## WHAT IS REQUIRED:
Look through the lines below for the word "copies", and copy every line that has it.

Segment Start: SUPPLIED ENTRIES

-- ==== Sys2Proof/Machine/Core.lean ====
section
/-! DEFINITION. The machine as the host runs it. -/

def Sys2Proof.core : Host.Core := {
  State := Sys2Proof.Machine.State
  Fault := Sys2Proof.Machine.Fault
  Refusal := Sys2Proof.Machine.Refusal
  step := Sys2Proof.Machine.step
  reset := Sys2Proof.Machine.State.reset }
end

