/-- R41 to R44, R145: a FIRE frame of a PRESENT peer that is not accepted. A repeat of the last fired cue within the
guard posts CUE ABSORBED; else under a stop GO REFUSED; else with the incoming queue full GO QUEUE FULL. In LISTEN the
cue becomes the candidate; in LOAD, VALIDATING and LOADFAULT nothing is done. Apart from withdrawn WAITING requests,
the sender's presence and copy record, and the gap that begins, nothing else changes. -/
def Obligations.FireFrameNotAccepted : Prop :=
  ∀ (groups : List (BitVec 5)) (p : Peer) (repeated : Bool) (origin : OriginKind) (c : CueNumber) (s : State),
    (readFrame groups).result = .ok (p, repeated, .cue .fire origin c) →
    (repeated = false ∨ s.bc.copies[p].get .cue ≠ some (.cue .fire origin c)) → readsFrame s = true →
    peerNumber p ≠ s.sc.number.val → s.sc.peers[p].presence = .present →
      ∃ heard : State, heard = { s with
          bc := { s.bc with
            phase := .idle, gap := 0, run := lastRun groups, lineHeld := false
            copies := put s.bc.copies p { s.bc.copies[p] with cue := some (.cue .fire origin c) } }
          sc := { s.sc with peers := put s.sc.peers p { s.sc.peers[p] with heard := 0 } }
          cq := { s.cq with
            outgoing := s.cq.outgoing.filter (fun r => !(r.kind == .fire && r.cue == c && !r.sent)) } }
        ∧ (s.sc.state = .catchup ∨ s.sc.state = .run →
            (s.cq.last = some c → s.cq.since < guardWindow s →
              exec (.frameReceived groups) s
                = .next (settle (post .cueAbsorbed c (peerNumber p * 4 + originCode origin) heard)))
            ∧ (s.cq.last ≠ some c ∨ guardWindow s ≤ s.cq.since → s.sp.effective ≠ .none →
              exec (.frameReceived groups) s
                = .next (settle (post .goRefused c (peerNumber p * 4 + originCode origin) heard)))
            ∧ (s.cq.last ≠ some c ∨ guardWindow s ≤ s.cq.since → s.sp.effective = .none →
                4 ≤ s.cq.incoming.length →
              exec (.frameReceived groups) s
                = .next (settle (post .goQueueFull c (peerNumber p * 4 + originCode origin) heard))))
        ∧ (s.sc.state = .listen →
            exec (.frameReceived groups) s = .next (settle { heard with
              sc := { heard.sc with candidate := some { cue := c, source := .fire, age := 0 } } }))
        ∧ (s.sc.state = .load ∨ s.sc.state = .validating ∨ s.sc.state = .loadFault →
            exec (.frameReceived groups) s = .next (settle heard))

/-- R35, R41, R46: a STANDBY frame of a PRESENT peer in CATCHUP or RUN sets the standby to the cue at or after its
number and withdraws equal WAITING requests; a prefetch is discarded, and in RUN with nothing to expand a prefetch of
the new standby begins. No event is posted and nothing is fired. A follower or TX-muted station does the same. -/
def Obligations.StandbyFrameSetsTheStandby : Prop :=
  ∀ (groups : List (BitVec 5)) (p : Peer) (repeated : Bool) (origin : OriginKind) (c : CueNumber) (s : State),
    (readFrame groups).result = .ok (p, repeated, .cue .standby origin c) →
    (repeated = false ∨ s.bc.copies[p].get .cue ≠ some (.cue .standby origin c)) → readsFrame s = true →
    peerNumber p ≠ s.sc.number.val → s.sc.peers[p].presence = .present →
    s.sc.state = .catchup ∨ s.sc.state = .run →
    ((∃ b, s.cq.buffer = .expanding b) ∨ s.cq.incoming = [] ∨ s.sc.state = .catchup) →
      ∃ buffer, exec (.frameReceived groups) s = .next (settle { s with
          bc := { s.bc with
            phase := .idle, gap := 0, run := lastRun groups, lineHeld := false
            copies := put s.bc.copies p { s.bc.copies[p] with cue := some (.cue .standby origin c) } }
          sc := { s.sc with peers := put s.sc.peers p { s.sc.peers[p] with heard := 0 } }
          cq := { s.cq with
            standby := cueAtOrAfter (cueTable s) c
            buffer := buffer
            outgoing := s.cq.outgoing.filter (fun r => !(r.kind == .standby && r.cue == c && !r.sent)) } })
        ∧ (∀ b, s.cq.buffer = .expanding b → buffer = .expanding b)
        ∧ ((∀ b, s.cq.buffer ≠ .expanding b) → s.sc.state = .catchup → buffer = .empty)
        ∧ ((∀ b, s.cq.buffer ≠ .expanding b) → s.sc.state = .run →
            (cueAtOrAfter (cueTable s) c = none → buffer = .empty)
            ∧ ∀ n, cueAtOrAfter (cueTable s) c = some n →
                buffer = if movesOf (cueTable s) n = [] then .prefetched n [] else .prefetching n)

/-- R34, R48, R49: PREFETCH_COMPLETE leaves the standby's moves PREFETCHED. EXPANSION_COMPLETE in RUN hands the head
entry and its moves to the fade engine's commit list; the entries without moves that stand behind it are handed on at
once; then the next entry with moves is expanded, and with the queue empty the standby is prefetched. Nothing else
changes. -/
def Obligations.ExpanderHandsTheHeadOn : Prop :=
  (∀ (s : State) (c : CueNumber), s.cq.buffer = .prefetching c →
      exec .prefetchComplete s = .next
        { s with cq := { s.cq with buffer := .prefetched c (movesOf (cueTable s) c) } })
    ∧ ∀ (s : State) (c : CueNumber) (head : GoEntry) (empties rest : List GoEntry),
      s.sc.state = .run → s.cq.buffer = .expanding c → s.cq.incoming = head :: (empties ++ rest) →
      (∀ e ∈ empties, movesOf (cueTable s) e.cue = []) →
        let commits := s.fe.commits ++ { cue := c, moves := movesOf (cueTable s) c }
          :: empties.map (fun e => { cue := e.cue, moves := [] })
        (∀ e tail, rest = e :: tail → movesOf (cueTable s) e.cue ≠ [] →
          exec .expansionComplete s = .next { s with
            cq := { s.cq with incoming := { e with expanding := true } :: tail, buffer := .expanding e.cue }
            fe := { s.fe with commits := commits } })
        ∧ (rest = [] → ∃ buffer, exec .expansionComplete s = .next { s with
              cq := { s.cq with incoming := [], buffer := buffer }
              fe := { s.fe with commits := commits } }
            ∧ (s.cq.standby = none → buffer = .empty)
            ∧ ∀ n, s.cq.standby = some n →
                buffer = if movesOf (cueTable s) n = [] then .prefetched n [] else .prefetching n)

/-- R52, R53: FOLLOW_EXPIRY in RUN with no stop disarms the timer. A station that can send offers a FIRE of the target
with origin FOLLOW: an equal request adds nothing, a full queue posts REQUEST REFUSED. A follower or TX-muted station
takes the FIRE as received from its own number. Under a stop, or outside RUN, the timer does not expire (log 4). -/
def Obligations.FollowExpiryFiresTheTarget : Prop :=
  ∀ (s : State) (f : FollowTimer), s.cq.follow = some f →
    (s.sc.state ≠ .run ∨ s.sp.effective ≠ .none → exec .followExpiry s = .next (settle s))
      ∧ (s.sc.state = .run → s.sp.effective = .none → cannotSend s = false →
          ((∃ r ∈ s.cq.outgoing, r.kind = .fire ∧ r.cue = f.target) →
            exec .followExpiry s = .next (settle { s with cq := { s.cq with follow := none } }))
          ∧ ((∀ r ∈ s.cq.outgoing, ¬(r.kind = .fire ∧ r.cue = f.target)) →
            (s.cq.outgoing.length < 4 →
              exec .followExpiry s = .next (settle { s with cq := { s.cq with
                follow := none
                outgoing := s.cq.outgoing
                  ++ [{ kind := .fire, cue := f.target, origin := .follow, sent := false }] } }))
            ∧ (4 ≤ s.cq.outgoing.length →
              exec .followExpiry s = .next (settle (post .requestRefused f.target (s.sc.number.val * 4 + 2)
                { s with cq := { s.cq with follow := none } })))))
      ∧ (s.sc.state = .run → s.sp.effective = .none → cannotSend s = true →
          exec .followExpiry s = .next (settle (takeFire f.target s.sc.number.val .follow
            { s with cq := { s.cq with follow := none } })))


/-! ## The fade engine (chapter 4) -/

/-- R68: the fade fraction of each curve, within 0 to 4096, 0 at the start, 4096 at the end, not decreasing; a record
of duration 0 sets its target at its start and never reaches it. -/
def Obligations.FadeFractionOfEachCurve : Prop :=
  (∀ e d : Nat, 1 ≤ d → e ≤ d → progress e d = 4096 * e / d ∧ progress e d ≤ 4096)
    ∧ (∀ e d : Nat, 1 ≤ d → e ≤ d →
        fadeFraction .linear e d = progress e d
          ∧ fadeFraction .scurve e d = progress e d * progress e d * (12288 - 2 * progress e d) / 16777216
          ∧ fadeFraction .early e d = 4096 - (4096 - progress e d) * (4096 - progress e d) / 4096
          ∧ fadeFraction .late e d = progress e d * progress e d / 4096)
    ∧ (∀ (curve : Curve) (d : Nat), 1 ≤ d →
        fadeFraction curve 0 d = 0 ∧ fadeFraction curve d d = 4096
          ∧ ∀ e e' : Nat, e ≤ e' → e' ≤ d →
              fadeFraction curve e d ≤ fadeFraction curve e' d ∧ fadeFraction curve e' d ≤ 4096)
    ∧ (∀ (s : State) (before after : List PoolRecord) (r : PoolRecord) (k : Nat) (target : Position) (curve : Curve),
        r.state = .waitingLevel k target 0 curve →
          (startWaiting before r after s).fe.levels = put s.fe.levels r.channel target
            ∧ ∀ x ∈ (startWaiting before r after s).fe.pool, x.channel = r.channel → x.isRunning = false)

/-- R69: the fade level is the start at e = 0, the target at e = d, lies between them, and moves toward the target and
never away from it; the quotient is truncated toward zero. -/
def Obligations.FadeLevelRunsFromStartToTarget : Prop :=
  ∀ (start target : Position) (curve : Curve) (d : Nat), 1 ≤ d →
    fadeLevel start target curve 0 d = start ∧ fadeLevel start target curve d d = target
      ∧ (∀ e : Nat, e ≤ d →
          (start ≤ target →
            (fadeLevel start target curve e d).val
              = start.val + (target.val - start.val) * fadeFraction curve e d / 4096)
          ∧ (target ≤ start →
            (fadeLevel start target curve e d).val
              = start.val - (start.val - target.val) * fadeFraction curve e d / 4096))
      ∧ ∀ e e' : Nat, e ≤ e' → e' ≤ d →
          (start ≤ target → start ≤ fadeLevel start target curve e d
            ∧ fadeLevel start target curve e d ≤ fadeLevel start target curve e' d
            ∧ fadeLevel start target curve e' d ≤ target)
          ∧ (target ≤ start → fadeLevel start target curve e d ≤ start
            ∧ fadeLevel start target curve e' d ≤ fadeLevel start target curve e d
            ∧ target ≤ fadeLevel start target curve e' d)

/-- R61 to R63, R70 at a LEVEL_POINT in RUN with no stop, nothing to commit and no WAITING record that comes due:
every RUNNING record takes one more level point and writes its fade level, at its last one the target, and leaves the
pool; every delay count falls by 1. No other level and nothing else changes. -/
def Obligations.LevelPointAdvancesAndCountsDown : Prop :=
  ∀ s : State, s.sc.state = .run → s.sp.effective = .none → s.fe.commits = [] → OneRunningRecord s →
    (∀ r ∈ s.fe.pool,
      (∀ k target d curve, r.state = .waitingLevel k target d curve → 2 ≤ k)
        ∧ (∀ k on, r.state = .waitingMute k on → 2 ≤ k)
        ∧ ∀ start target d e curve, r.state = .running start target d e curve → e < d) →
      ∃ t, exec .levelPoint s = .next (settle t)
        ∧ t = { s with fe := { levels := t.fe.levels, pool := t.fe.pool, commits := [] } }
        ∧ (∀ r ∈ s.fe.pool, ∀ start target d e curve, r.state = .running start target d e curve →
            t.fe.levels[r.channel] = fadeLevel start target curve (e + 1) d
              ∧ (e + 1 = d → t.fe.levels[r.channel] = target))
        ∧ (∀ ch : Channel, (∀ r ∈ s.fe.pool, r.channel = ch → r.isRunning = false) →
            t.fe.levels[ch] = s.fe.levels[ch])
        ∧ t.fe.pool = s.fe.pool.filterMap (fun r => match r.state with
            | .running start target d e curve =>
              if e + 1 = d then none else some { r with state := .running start target d (e + 1) curve }
            | .waitingLevel k target d curve => some { r with state := .waitingLevel (k - 1) target d curve }
            | .waitingMute k on => some { r with state := .waitingMute (k - 1) on })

Segment End: SUPPLIED ENTRIES

## SOLUTION TO THE EXERCISE:
    (repeated = false ∨ s.bc.copies[p].get .cue ≠ some (.cue .fire origin c)) → readsFrame s = true →
            copies := put s.bc.copies p { s.bc.copies[p] with cue := some (.cue .fire origin c) } }
    (repeated = false ∨ s.bc.copies[p].get .cue ≠ some (.cue .standby origin c)) → readsFrame s = true →
            copies := put s.bc.copies p { s.bc.copies[p] with cue := some (.cue .standby origin c) } }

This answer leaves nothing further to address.